Although the event A:2020-08-30 10:50:10 could be late, it doesn't have to be. Watermarking is not necessarily deterministic.
In particular, the bounded-out-of-orderness watermark strategy uses a periodic watermark generator, that by default emits a new watermark every 200msec (of wall clock time). Your job doesn't run that long, so there's just one watermark happening at the end of the job, which closes all of the windows at once.

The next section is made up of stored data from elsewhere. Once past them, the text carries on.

/-- Gate status is answered, and LATE_START cleared under CLEAR (R214). -/
theorem schedGateStatus_valid {q : Req} (s : State) (hlen : q.args.length = 1) (h4 : only (mw q 4) [(4, 0)] = true) (hp : mf q 4 4 0 < 28) :
    schedGateStatus q s = okWith (gateStatus s (mf q 4 4 0))
      (if q.clear then setEgress (mf q 4 4 0) { egressOf s (mf q 4 4 0) with gates := { (egressOf s (mf q 4 4 0)).gates with late := false } } s
      else s) := need_ok hlen (by simp [h4, hp])

/-! ### Shapers, samples and counters (R217, R235, R237) -/

/-- The words of a shaper record are in range, by the algorithm last accepted for its class (R217, R218). -/
structure SchedShaperFits (q : Req) (s : State) : Prop where
  length : q.args.length = 4
  port : mf q 4 31 27 < 28
  reserved : mf q 4 23 0 = 0
  rateLow : 1 ≤ (mw q 5).toNat
  rateHigh : (mw q 5).toNat ≤ 3125000000
  lineRate : (mw q 5).toNat ≤ lineRate s (mf q 4 31 27) * 125000
  high : bit (mw q 6) 31 = false
  low : mw q 7 = 0 ∨ bit (mw q 7) 31 = true
  burst : srAlg (schedAsked s (mf q 4 31 27)) (mf q 4 26 24) = 2 → 84 ≤ (mw q 6).toNat ∧ mw q 7 = 0

/-- A shaper record in range is staged, and remembered as the last one of its class (R217). -/
theorem schedShaper_valid {q : Req} {s : State} (h : SchedShaperFits q s) :
    schedShaper q s = stage (.shaper (mf q 4 31 27) (mf q 4 26 24) q.args)
      (setShaper (mf q 4 31 27) (mf q 4 26 24) { shaperOf s (mf q 4 31 27) (mf q 4 26 24) with last := q.args } s) := by
  refine need_ok h.length ?_
  simp only [fld_args, rw_args, flag_args]
  by_cases halg : srAlg (schedAsked s (mf q 4 31 27)) (mf q 4 26 24) = 2
  · obtain ⟨hburst, hlow⟩ := h.burst halg
    simp [h.port, h.reserved, h.rateLow, h.rateHigh, h.lineRate, h.high, halg, hburst, hlow]
  · simpa [h.port, h.reserved, h.rateLow, h.rateHigh, h.lineRate, h.high, halg] using h.low.symm

/-- The samples of the last Beat are answered (R235). -/
theorem schedSample_valid {q : Req} (s : State) (hlen : q.args.length = 1) (h4 : only (mw q 4) [(4, 0)] = true) (hp : mf q 4 4 0 ≤ 30) :
    schedSample q s = okWith (sampleRecord s (mf q 4 4 0)) s := need_ok hlen (by simp [h4, hp])

/-- The scheduler counters of a port are answered, and return to 0 under CLEAR (R237). -/
theorem schedCounters_valid {q : Req} (s : State) (hlen : q.args.length = 1) (h4 : only (mw q 4) [(4, 0)] = true) (hp : mf q 4 4 0 ≤ 30) :
    schedCounters q s =
      let c := fun w => word (tget 0 (egressOf s (mf q 4 4 0)).counts w)
      okWith ([c 0, c 1, c 2] ++ (List.range 8).flatMap (fun k =>
          (List.range 7).map (fun i => c (3 + 8 * k + i)) ++ [packW [(1, b2n (rateCapped s (mf q 4 4 0) k)), (31, 0)]]))
        (if q.clear then setEgress (mf q 4 4 0) { egressOf s (mf q 4 4 0) with counts := [] } s else s) := need_ok hlen (by simp [h4, hp])

/-- Settles O12: each SCHED request in range stages its record, writes its bank or answers as its rule says, or is refused with CONFLICT or BUSY. -/
theorem schedulerRequestsTakeEffect : Obligations.SchedulerRequestsTakeEffect := by
  unfold Obligations.SchedulerRequestsTakeEffect
  refine ⟨?port, fun n => ?portConflict, ?list, ?listBusy, ?arm, ?armUnwritten, ?status, ?shaper, ?sample, ?counters⟩
  case port =>
    refine stages_of schedPort (fun _ _ _ => rfl) fun q e ⟨hlen, hp, hfar, h0, hhold, h6, hclasses, hfree⟩ => ?_
    rw [schedPort_valid e ⟨hlen, hp, hfar, h0, hhold, h6, hclasses⟩, hfree]
    rfl
  case portConflict =>
    refine refuses_of schedPort (fun _ _ _ => rfl) fun q e ⟨hlen, hp, hfar, h0, hhold, h6, hclasses, hn⟩ => ?_
    rw [schedPort_valid e ⟨hlen, hp, hfar, h0, hhold, h6, hclasses⟩, hn]
    rfl
  case list =>
    refine gives_of schedGateList (fun _ _ _ => rfl) fun q e ⟨ws, hfixed, hbulk, hp, hn, h0, hst, hbase, hlow, hhigh, hentries, hidle⟩ => ?_
    rw [schedGateList_valid ⟨hfixed, hbulk, hp, hn, h0, hst, hbase, hlow, hhigh, hentries⟩, hbulk]
    exact if_neg (by simp [hidle])
  case listBusy =>
    exact refuses_of schedGateList (fun _ _ _ => rfl) fun q e ⟨ws, hfixed, hbulk, hp, hn, h0, hst, hbase, hlow, hhigh, hentries, hbusy⟩ =>
      (schedGateList_valid ⟨hfixed, hbulk, hp, hn, h0, hst, hbase, hlow, hhigh, hentries⟩).trans (if_pos hbusy)
  case arm =>
    exact stages_of schedGateListArm (fun _ _ _ => rfl) fun q e ⟨hlen, h4, hp, hwritten⟩ => (schedGateListArm_valid e hlen h4 hp).trans (if_pos hwritten)
  case armUnwritten =>
    exact refuses_of schedGateListArm (fun _ _ _ => rfl) fun q e ⟨hlen, h4, hp, hwritten⟩ =>
      (schedGateListArm_valid e hlen h4 hp).trans (if_neg (by simp [hwritten]))
  case status => exact gives_of schedGateStatus (fun _ _ _ => rfl) fun q e ⟨hlen, h4, hp⟩ => schedGateStatus_valid e hlen h4 hp
  case shaper =>
    exact stages_of schedShaper (fun _ _ _ => rfl) fun q e ⟨hlen, hp, h0, hlow, hhigh, hline, h6, h7, hburst⟩ =>
      schedShaper_valid ⟨hlen, hp, h0, hlow, hhigh, hline, h6, h7, hburst⟩
  case sample => exact gives_of schedSample (fun _ _ _ => rfl) fun q e ⟨hlen, h4, hp⟩ => schedSample_valid e hlen h4 hp
  case counters => exact gives_of schedCounters (fun _ _ _ => rfl) fun q e ⟨hlen, h4, hp⟩ => schedCounters_valid e hlen h4 hp

end Sys2Proof.Machine
end

section
/-!
PROOFS. A recovery function passes no sequence number twice (R38, R262).
-/
namespace Sys2Proof.Machine
open Sys2Proof Sys2Proof.Safety

/-! ### How a recovery function accepts a number (R262) -/

/-- The distance of a sequence number from the newest accepted one. -/
abbrev seqDistance (fr : Recovery) (n : Nat) : Int := signed 16 (n + 65536 - fr.r)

If you were to use a punctuated watermark generator rather than a periodic one, then you could have watermarks being generated at every conceivable opportunity (every time there's a new maximum timestamp). This would then behave deterministically, but at the expense of increasing the overhead, because the streams would have more watermarks for the operators to process.